**Problem statement**
Would you return the lines between the one holding "defined one. -/" and the one holding "(0x12 ≤ bitsAt", inclusive, and only those, exactly as they stand in the listing below?

*** Opening of Given data ***

-- ==== Sys2Proof/Tests/Slice0.lean ====
section
/-! SUPPORT. Tests of the model against values of spec/ (each names its source), and a witness for the hypotheses of each
statement. -/

namespace Sys2Proof.Tests

open Sys2Proof.Machine

/-! ### Helpers -/

/-- The next state of a result. -/
def after : Result → Option State
  | .next t => some t
  | .fault _ => none
  | .refused _ => none

/-- A state after reset with these data registers and an empty PEND. -/
def st (x : Vector Word 8) : State := { State.reset with x := x, pend := .empty }

/-- `st`, with the schedule of the seed of vector L1-2 (95_test_vectors.md §3.5) loaded. -/
def keyed (x : Vector Word 8) : State := (st x).writeKs (keySchedule (seedOf 0x52FDFC07 0x2182654F))

/-- `st`, with a word in PEND. -/
def pending (w : Word) : State := { st (Vector.replicate 8 0) with pend := .command w, cmd := w }

/-- A state with these host moves to come. -/
def facing (s : State) (todo : List HostMove) : State := { s with port := { s.port with todo := todo } }

/-- A full-word read and write of a byte offset (R93). -/
def readAt (offset : Nat) : Access := { we := false, addr := BitVec.ofNat 4 (offset / 4), be := 0b1111, wdata := 0 }
def writeAt (offset : Nat) (v : Word) : Access := { we := true, addr := BitVec.ofNat 4 (offset / 4), be := 0b1111, wdata := v }

/-- The answer a state's port gives to an access that is not held. -/
def answerTo (s : State) (a : Access) : Option Answer :=
  (after (step (facing s [.access a]))).bind fun t => t.port.answers.head?

/-! ### Well-formedness: the ill-formed commands are refused (R87) -/

theorem test_wellFormed_enc : Instr.wellFormed (.enc 1 1) = false ∧ Instr.wellFormed (.enc 1 2) = true := by decide
theorem test_wellFormed_dec : Instr.wellFormed (.dec 7 7) = false ∧ Instr.wellFormed (.dec 7 0) = true := by decide

/-! ### Decoding: words written out from R81 and R84 -/

/-- 0x00000000 is NOP (R250). -/
theorem test_decode_nop : decode 0x00000000 = .ok .nop := by decide +kernel
/-- OP 00000001, RSV to RE 0, RC 010, RB 001, RA 001, RD 111 (95_test_vectors.md §4: `GFMUL r7, r1, r1, r2`). -/
theorem test_decode_gfmul : decode 0b00000001000000000000010001001111 = .ok (.gfmul 7 1 1 2) := by decide +kernel
/-- OP 00000010, RB 010, RA 011, RD 011 (P2: `GFPOW7 r3, r3, r2`). -/
theorem test_decode_gfpow7 : decode 0b00000010000000000000000010011011 = .ok (.gfpow7 3 3 2) := by decide +kernel
/-- OP 00000011, RA 011, RD 011 (P2: `PERM32 r3, r3`). -/
theorem test_decode_perm32 : decode 0b00000011000000000000000000011011 = .ok (.perm32 3 3) := by decide +kernel
/-- OP 00000100, SEL 11, RA 100, RD 101 (P2: `SBOX r5, r4, 3`). -/
theorem test_decode_sbox : decode 0b00000100000011000000000000100101 = .ok (.sbox 5 4 3) := by decide +kernel
/-- OP 00000101, RE 110, RC 001, RB 001, RA 001, RD 111 (§4: `ROUNDF r7, r1, r1, r1, r6`). -/
theorem test_decode_roundf : decode 0b00000101000000000110001001001111 = .ok (.roundf 7 1 1 1 6) := by decide +kernel
/-- OP 00000110, RND 1111, RA 000, RD 010 (P3: `ROUNDK r2, r0, 15`). -/
theorem test_decode_roundk : decode 0b00000110111100000000000000000010 = .ok (.roundk 2 0 15) := by decide +kernel
/-- OP 00000111, RB 001, RA 000, RD 011 (R251: `XOR r3, r0, r1`). -/
theorem test_decode_xor : decode 0b00000111000000000000000001000011 = .ok (.xor 3 0 1) := by decide +kernel
/-- OP 00010000, RB 011, RA 010 (P4: `KEYSET r2, r3`). -/
theorem test_decode_keyset : decode 0b00010000000000000000000011010000 = .ok (.keyset 2 3) := by decide +kernel
/-- OP 00010001, RND 1111, SEL 10, RD 100 (R91: `KSRD r4, 15, 2`). -/
theorem test_decode_ksrd : decode 0b00010001111110000000000000000100 = .ok (.ksrd 4 15 2) := by decide +kernel
/-- OP 00100000, RB 011, RA 010 (R91: `ENC r2, r3`). -/
theorem test_decode_enc : decode 0b00100000000000000000000011010000 = .ok (.enc 2 3) := by decide +kernel
/-- OP 00100001, RB 101, RA 100 (R224: `DEC r4, r5`). -/
theorem test_decode_dec : decode 0b00100001000000000000000101100000 = .ok (.dec 4 5) := by decide +kernel

/-- The illegal words of R85, R86, R87 and 95_test_vectors.md §4, each refused by name. -/
theorem test_decode_illegal :
    decode 0x08000000 = .error .undefinedOpcode ∧ decode 0xFF000000 = .error .undefinedOpcode ∧
    decode 0x00000001 = .error .nonzeroUnused ∧ decode 0x06008000 = .error .nonzeroUnused ∧
    decode 0x20000007 = .error .nonzeroUnused ∧ decode 0x10000001 = .error .nonzeroUnused ∧
    decode 0x110C0000 = .error .subkeyThree ∧ decode 0x20000048 = .error .sameRegister ∧
    decode 0x21000000 = .error .sameRegister := by decide +kernel

/-- R91, R92: `ENC r2, r3`, `KSRD r4, 15, 2` and `CLR r6` assemble to these words. -/
theorem test_encode : encode (.enc 2 3) = 0x200000D0 ∧ encode (.ksrd 4 15 2) = 0x11F80004 ∧
    encode (.xor 6 6 6) = 0x070001B6 := by decide +kernel

/-- The table's numbering is the word's own (spec/opcode_table.json, row XOR). -/
theorem test_decodeTableWord : decodeTableWord 32 0x07000043 = some (.xor 3 0 1) ∧ decodeTableWord 32 1 = none := by
  decide +kernel

/-! ### Commands: examples of their rules and of 95_test_vectors.md -/

/-- §3.9: NOP on STATUS 0x00000106 gives 0x00000006. -/
theorem test_nop_status : (after (exec .nop { st (Vector.replicate 8 0) with keyValid := true, eflag := true, err := 1 })).map
    State.status = some 0x00000006 := by decide +kernel
/-- R115: 0x02 · 0x80 mod 0x14D = 0x4D. -/
theorem test_gfmul_reduces : (after (exec (.gfmul 3 0 1 2) (st #v[0x02, 0x80, 0x14D, 0, 0, 0, 0, 0]))).map (·.x[3]) =
    some 0x0000004D := by decide +kernel
/-- §4: `GFMUL r7, r1, r1, r4` with m = 0x200 is OPERAND, and r7 keeps its value. -/
theorem test_gfmul_operand : (after (exec (.gfmul 7 1 1 4) (st #v[0x100, 0x57, 0x14D, 0xFF, 0x200, 0x400, 0x100000, 0xFFFFFFFF]))).map
    (fun t => (t.x[7], t.status)) = some (0xFFFFFFFF, 0x00000304) := by decide +kernel
/-- §3.2: 0xFF^7 mod 0x14D = 0x12. -/
theorem test_gfpow7 : (after (exec (.gfpow7 0 0 1) (st #v[0xFF, 0x14D, 0, 0, 0, 0, 0, 0]))).map (·.x[0]) = some 0x12 := by
  decide +kernel
/-- §4: `GFPOW7 r7, r0, r2` with b = 0x100 is OPERAND. -/
theorem test_gfpow7_operand : (after (exec (.gfpow7 7 0 2) (st #v[0x100, 0x57, 0x14D, 0, 0, 0, 0, 0]))).map State.status =
    some 0x00000304 := by decide +kernel
/-- R117: 0x12345678 permutes to 0x056F2360. -/
theorem test_perm32 : (after (exec (.perm32 4 4) (st #v[0, 0, 0, 0, 0x12345678, 0, 0, 0]))).map (·.x[4]) = some 0x056F2360 := by
  decide +kernel
/-- R146: SBOX[3][0x155] = 0x01280481. -/
theorem test_sbox : (after (exec (.sbox 5 4 3) (st #v[0, 0, 0, 0, 0x155, 0, 0, 0]))).map (·.x[5]) = some 0x01280481 := by
  decide +kernel
/-- §4: an index of 0x400 is OPERAND. -/
theorem test_sbox_operand : (after (exec (.sbox 7 5 0) (st #v[0, 0, 0, 0, 0, 0x400, 0, 0]))).map State.status =
    some 0x00000304 := by decide +kernel
/-- §3.6: F(0x12345678) with the subkeys of round 0 of the L1-2 seed. -/
theorem test_roundf : (after (exec (.roundf 0 0 1 2 3) (st #v[0x12345678, 0xB9913, 0xE15AE, 0xB1C2B, 0, 0, 0, 0]))).map (·.x[0]) =
    some 0x3A5976BD := by decide +kernel
/-- §3.6: bit 20 of sk2 is ignored. -/
theorem test_roundf_sk2 : (after (exec (.roundf 7 1 1 1 6) (st #v[0, 0x57, 0, 0, 0, 0, 0x100000, 0]))).map (·.x[7]) =
    some 0xE4686D6A := by decide +kernel
/-- R165: round 0 of the L1-2 seed on 0x9A621D72. -/
theorem test_roundk : (after (exec (.roundk 2 1 0) (keyed #v[0, 0x9A621D72, 0, 0, 0, 0, 0, 0]))).map (·.x[2]) =
    some 0x85ECC6FE := by decide +kernel
/-- §4: ROUNDK before any KEYSET is NOKEY. -/
theorem test_roundk_nokey : (after (exec (.roundk 0 1 0) (st (Vector.replicate 8 0)))).map State.status = some 0x00000204 := by
  decide +kernel
/-- R251: 0x000000AA ^ 0x000000CB. -/
theorem test_xor : (after (exec (.xor 3 0 1) (st #v[0xAA, 0xCB, 0, 0, 0, 0, 0, 0]))).map (·.x[3]) = some 0x00000061 := by
  decide +kernel
/-- R196: the first and last rounds of the L1-2 seed. -/
theorem test_keyset : (after (exec (.keyset 0 1) (st #v[0x52FDFC07, 0x2182654F, 0, 0, 0, 0, 0, 0]))).map
    (fun t => (t.ks[0], t.ks[15], t.keyValid)) =
    some (#v[0xB9913, 0xE15AE, 0xB1C2B], #v[0xB45AB, 0xE438E, 0x664C8], true) := by decide +kernel
/-- §3.5: rounds 7 and 8 of the seed 0123456789ABCDEF, where the second build takes over the registers. -/
theorem test_keyset_carry : (after (exec (.keyset 0 1) (st #v[0x01234567, 0x89ABCDEF, 0, 0, 0, 0, 0, 0]))).map
    (fun t => (t.ks[7], t.ks[8])) = some (#v[0x00C50, 0xA0035, 0xCA0F3], #v[0x06AF0, 0xFF65F, 0xAFF95]) := by decide +kernel
/-- R197: `KSRD r4, 15, 2` after that KEYSET. -/
theorem test_ksrd : (after (exec (.ksrd 4 15 2) (keyed (Vector.replicate 8 0)))).map (·.x[4]) = some 0x000664C8 := by
  decide +kernel
/-- §4: KSRD before any KEYSET is NOKEY. -/
theorem test_ksrd_nokey : (after (exec (.ksrd 0 0 0) (st (Vector.replicate 8 0)))).map State.status = some 0x00000204 := by
  decide +kernel
/-- L1-2: the known-answer vector, encrypted. -/
theorem test_enc_kat : (after (exec (.enc 2 3) (keyed #v[0, 0, 0x163F5F0F, 0x9A621D72, 0, 0, 0, 0]))).map
    (fun t => (t.x[2], t.x[3], t.status)) = some (0x1FFFCD22, 0xD2488A39, 0x00000002) := by decide +kernel
/-- §4: ENC before any KEYSET is NOKEY. -/
theorem test_enc_nokey : (after (exec (.enc 0 1) (st #v[1, 2, 0, 0, 0, 0, 0, 0]))).map (fun t => (t.x[0], t.status)) =
    some (1, 0x00000204) := by decide +kernel
/-- L1-2: the known-answer vector, decrypted. -/
theorem test_dec_kat : (after (exec (.dec 4 5) (keyed #v[0, 0, 0, 0, 0x1FFFCD22, 0xD2488A39, 0, 0]))).map
    (fun t => (t.x[4], t.x[5])) = some (0x163F5F0F, 0x9A621D72) := by decide +kernel
/-- §3.7: the L1-2 plaintext, decrypted. -/
theorem test_dec_plaintext : (after (exec (.dec 0 1) (keyed #v[0x163F5F0F, 0x9A621D72, 0, 0, 0, 0, 0, 0]))).map
    (fun t => (t.x[0], t.x[1])) = some (0x2D33EC2F, 0x659EADD3) := by decide +kernel

/-! ### One step -/

/-- §4, priority checks: from reset, `ENC r0, r0` is ILLEGAL, not NOKEY. -/
theorem test_step_illegal_first : (after (step (State.reset.withFetchWord 32 0x20000000))).map State.status =
    some 0x00000104 := by decide +kernel
/-- §4: from reset, `KSRD r0, 0, 0` is NOKEY. -/
theorem test_step_nokey : (after (step (State.reset.withFetchWord 32 0x11000000))).map State.status = some 0x00000204 := by
  decide +kernel
/-- §5: reads of ID and BLKSIZE. -/
theorem test_read_id : answerTo (st (Vector.replicate 8 0)) (readAt 0x00) = some ⟨false, some 0x49434531⟩ ∧
    answerTo (st (Vector.replicate 8 0)) (readAt 0x04) = some ⟨false, some 0x00000008⟩ := by decide +kernel
/-- §5: the register map's ends: R7 at 0x2C, and 0x30 reserved. -/
theorem test_read_ends : answerTo (st #v[0, 0, 0, 0, 0, 0, 0, 0xABCD]) (readAt 0x2C) = some ⟨false, some 0xABCD⟩ ∧
    answerTo (st (Vector.replicate 8 0)) (readAt 0x30) = some ⟨true, some 0x00000000⟩ := by decide +kernel
/-- §5: a write of ID, and a sub-word write of R0, are errors, and R0 keeps its value. -/
theorem test_write_errors : answerTo (st (Vector.replicate 8 0)) (writeAt 0x00 1) = some ⟨true, none⟩ ∧
    (after (step (facing (st (Vector.replicate 8 7)) [.access { writeAt 0x10 5 with be := 0b0011 }]))).map
      (fun t => (t.x[0], t.port.answers)) = some (7, [⟨true, none⟩]) := by decide +kernel
/-- §5: after a NOP is written to CMD, STATUS is 0x00000001 while it is pending. -/
theorem test_cmd_busy : (after (step (facing (st (Vector.replicate 8 0)) [.access (writeAt 0x0C 0)]))).map
    (fun t => (t.status, t.pend)) = some (0x00000001, .command 0) := by decide +kernel
/-- R62: a data register read is held while a command is pending, and stays to come. -/
theorem test_held : (after (step (facing (pending 0x07000043) [.access (readAt 0x10)]))).map
    (fun t => (t.port.todo, t.port.answers, t.pend)) = some ([.access (readAt 0x10)], [], .empty) := by decide +kernel
/-- R292: a reset abandons the pending command. -/
theorem test_reset_abandons : (after (step (facing (pending 0x07000043) [.reset (some (readAt 0x10))]))).map
    (fun t => (t.cmd, t.port.todo, t.port.answers)) = some (0, [], []) := by decide +kernel

/-! ### Witnesses: the hypotheses of each statement are met, each clause at the edges of its range -/

theorem witness_DecodeOfEncode : Instr.WellFormed (.enc 0 7) ∧ Instr.WellFormed (.dec 7 0) ∧ Instr.WellFormed (.ksrd 7 15 2) := by
  decide

theorem witness_EncodeOfDecode : decode 0x210001C0 = .ok (.dec 0 7) ∧ decode 0x11F80007 = .ok (.ksrd 7 15 2) := by decide +kernel

theorem witness_NonzeroUnused : (NonzeroUnused 0x00000001 ∧ (pending 0x00000001).pend = .command 0x00000001) ∧
    NonzeroUnused 0x21800001 := by
  unfold NonzeroUnused; decide +kernel

/-- The ends of the three ranges of undefined OP values, and a defined one. -/
theorem witness_UndefinedOp :
    (0x08 ≤ bitsAt 0x08000000 24 8 ∧ bitsAt 0x0F000000 24 8 ≤ 0x0F) ∧
    (0x12 ≤ bitsAt 0x12000000 24 8 ∧ bitsAt 0x1F000000 24 8 ≤ 0x1F) ∧
    (0x22 ≤ bitsAt 0x22000000 24 8 ∧ 0x22 ≤ bitsAt 0xFF000000 24 8) ∧ (pending 0x22000000).pend = .command 0x22000000 ∧
    ¬((0x08 ≤ 0x21 ∧ 0x21 ≤ 0x0F) ∨ (0x12 ≤ 0x21 ∧ 0x21 ≤ 0x1F) ∨ 0x22 ≤ 0x21) := by decide +kernel

theorem witness_ValueConstraints :
    ((pending 0x11FC0007).pend = .command 0x11FC0007 ∧ (0x11FC0007 : Word) &&& 0xFF03FFF8 = 0x11000000 ∧
      bitsAt 0x11FC0007 18 2 = 3) ∧
    ((pending 0x200001F8).pend = .command 0x200001F8 ∧ (0x200001F8 : Word) &&& 0xFFFFFE07 = 0x20000000 ∧
      bitsAt 0x200001F8 3 3 = bitsAt 0x200001F8 6 3) ∧
    ((0x21000000 : Word) &&& 0xFFFFFE07 = 0x21000000 ∧ bitsAt 0x21000000 3 3 = bitsAt 0x21000000 6 3) := by decide +kernel

/-- StepRunsDecodedCommand: the ways in which the engine is to move, with a command, a word that does not decode, and BUILD. -/
theorem witness_StepRunsDecodedCommand :
    (EngineToMove (pending 0x07000043) ∧ (pending 0x07000043).pend = .command 0x07000043 ∧
      decode 0x07000043 = .ok (.xor 3 0 1)) ∧
    EngineToMove (facing (pending 0x00000001) [.access (writeAt 0x08 1)]) ∧
    EngineToMove (facing (pending 0x00000001) [.access (readAt 0x0C)]) ∧
    EngineToMove (facing { State.reset with pend := .build } []) :=
  ⟨⟨⟨rfl, .inl rfl⟩, rfl, by decide +kernel⟩, ⟨rfl, .inr ⟨_, _, rfl, .inl rfl⟩⟩, ⟨rfl, .inr ⟨_, _, rfl, .inr (by decide)⟩⟩,
    rfl, .inl rfl⟩

/-- The smallest and the largest modulus (GfMulIsPolynomialProduct, GfPow7IsSeventhPower, GfmulCommand, Gfpow7Command). -/
theorem witness_modulus : (0x100#9).getLsbD 8 = true ∧ (0x1FF#9).getLsbD 8 = true := by decide

/-- A chain of powers (GfPow7IsSeventhPower). -/
theorem witness_GfPow7_chain : gfMul 0x61 0x61 0x1A9 = 0x8B ∧ gfMul 0x61 0x8B 0x1A9 = 0xAF ∧ gfMul 0xAF 0xAF 0x1A9 = 0x0C := by
  decide +kernel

*** Close of Given data ***

**Written response**
/-- The ends of the three ranges of undefined OP values, and a defined one. -/
theorem witness_UndefinedOp :
    (0x08 ≤ bitsAt 0x08000000 24 8 ∧ bitsAt 0x0F000000 24 8 ≤ 0x0F) ∧
    (0x12 ≤ bitsAt 0x12000000 24 8 ∧ bitsAt 0x1F000000 24 8 ≤ 0x1F) ∧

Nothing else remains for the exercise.